Considering the peak related to sp² C=C bonds, the contributions measured at 360 eV (synchrotron XPS) and 1486 eV (conventional XPS) remain very close and very limited (<2.5% of the total C 1s area). Such bonds may result from local reconstructions of unsaturated carbon bonds after the hydrogenation gas treatment.³⁵ However, given that this component is related to the surface of the nanoparticles, it is surprising that it does not increase when lowering the photon energy.

Oxidized-MNDs

For Ox-MNDs, the C 1s maximum is located at 291 eV with a FWHM of 2 eV (Fig. 4(a)). This peak appears significantly wider than the one obtained for H-MNDs (Fig. 1). Fig. 4(b) shows the valence band spectrum recorded for Ox-MNDs with a maximum at 6.9 eV vs. E_VAC. With a conventional XPS approach, a value of 3.4 eV vs. the Fermi level (E_F) was previously measured for similar Ox-MNDs.¹⁰ Consequently, a band diagram built from these information is shown in Fig. 5(a). Here, a difference of 0.4 eV is obtained between the C 1s maxima recorded using the synchrotron and that using conventional spectrometers. These band diagrams also reveal a positive electron affinity (PEA) of 1.5 eV, which is expected for Ox-MNDs.^5,11

Fig. 4 (a) C 1s spectra of oxidized milled NDs (Ox-MNDs) and the CO₂ reference recorded with a photon energy of 360 eV. (b) Valence band spectrum of Ox-MNDs recorded with a photon energy of 100 eV. Binding energies are referenced to the vacuum level defined with CO₂ gas.

Fig. 5 (a) Simplified band diagrams of Ox-MNDs built from synchrotron and conventional XPS measurements (in red) and values from the literature (in blue) and (b) C 1s spectra of Ox-MNDs recorded on synchrotron and conventional XPS. Spectra are normalized in intensity to the main carbon contribution. Binding energies are referenced to the E_VBM.

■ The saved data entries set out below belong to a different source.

-- ==== Sys2Proof/Machine/Fetch.lean ====
section
/-! DEFINITION. How the operation word of the next step comes about (spec 30_encoding.md R80 to R82): an alarm expiry, whose
word the block forms from its own state, or a bus access, whose fields the foreground gives; and the order of the steps
(20_memory.md R64, 60_exceptions.md R230, R239), which every function here takes as its argument `o`. -/

namespace Sys2Proof.Machine

/-- What the next step is to perform. -/
inductive Fetched where
  /-- An operation word, with the write data beside it. -/
  | word (op : OpWord) (data : Word)
  /-- There is no such step: refused. -/
  | refused (r : Refusal)
deriving DecidableEq, Repr

/-- The TK word the block forms from its own state at an expiry: `H = high10` (R82). -/
def tickWord (s : State) : OpWord := tkWord s.high10

/-- The only access width there is, in bits (R50, R62). -/
abbrev accessBits : Nat := 32

/-- A bus access of the right width; any other is refused, whatever its offset (R62, R222 c). -/
def busAccess (width : Nat) (op : OpWord) (d : Word) : Fetched :=
  if width = accessBits then .word op d else .refused .accessWidth

/-- The word of one ordered step (R81, R82). -/
def fetchEvent (s : State) : Event → Fetched
  | .expiry => .word (tickWord s) 0
  | .busRead a width => busAccess width (fgWord false a) 0
  | .busWrite a width d => busAccess width (fgWord true a) d
  | .namedWord w d => if w < opWordCount then .word (BitVec.ofNat 10 w) d else .refused .notAnOperationWord

/-- The step an access is. -/
def accessEvent : Access → Event
  | .read a => .busRead a accessBits
  | .write a d => .busWrite a accessBits d

/-- The step an order has at a position: the interval's next access, or after its last access the expiry that ends the
interval (R229, R239). -/
def OrderPosition.event (o : AccessOrder) (p : OrderPosition) : Event :=
  match (o p.interval)[p.issued]? with
  | some a => accessEvent a
  | none => .expiry

/-- The position after that step. -/
def OrderPosition.after (o : AccessOrder) (p : OrderPosition) : OrderPosition :=
  match (o p.interval)[p.issued]? with
  | some _ => { p with issued := p.issued + 1 }
  | none => { interval := p.interval + 1, issued := 0 }

/-- The step ordered next: the first of `schedule`, and after its last the order's own (log entry 1). -/
def nextEvent (o : AccessOrder) (s : State) : Event :=
  match s.schedule with
  | e :: _ => e
  | [] => s.position.event o

/-- The operation word of the next step. -/
def fetch (o : AccessOrder) (s : State) : Fetched := fetchEvent s (nextEvent o s)

/-- The position after the next step: an entry of `schedule` does not move it. -/
def nextPosition (o : AccessOrder) (s : State) : OrderPosition :=
  match s.schedule with
  | _ :: _ => s.position
  | [] => s.position.after o

/-- The ordered step is consumed by its own step (R227). -/
def State.consume (o : AccessOrder) (s : State) : State :=
  { s with schedule := s.schedule.tail, position := nextPosition o s }

/-- The `high10` under which the block forms the word `op` at an expiry: its bit `H` for the two tick words; any other
word needs nothing of `high10` (R82). -/
def high10ForWord (op : Nat) (old : Bool) : Bool :=
  if op = 0x200 then false else if op = 0x201 then true else old

/-- Order the step whose table word is `w` next. For a tick word the state that selects it is set too (R82; log entry 8). -/
def placeWord (s : State) (nbits w : Nat) : State :=
  let (op, d) := splitTableWord nbits w
  { s with schedule := .namedWord op d :: s.schedule, high10 := high10ForWord op s.high10 }

end Sys2Proof.Machine
end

As for H-MNDs, conventional and synchrotron XPS spectra were rescaled to the E_VBM and are displayed in Fig. 5(b).

We applied to both spectra the fitting previously reported for conventional XPS analysis.¹⁰ Fitted spectra are presented in Fig. 6. The position and relative area of each contribution are presented in Table 2.

Fig. 6 C 1s-fitted spectra of Ox-MNDs recorded on (a) conventional and (b) synchrotron XPS. Binding energies are referenced to the E_VBM.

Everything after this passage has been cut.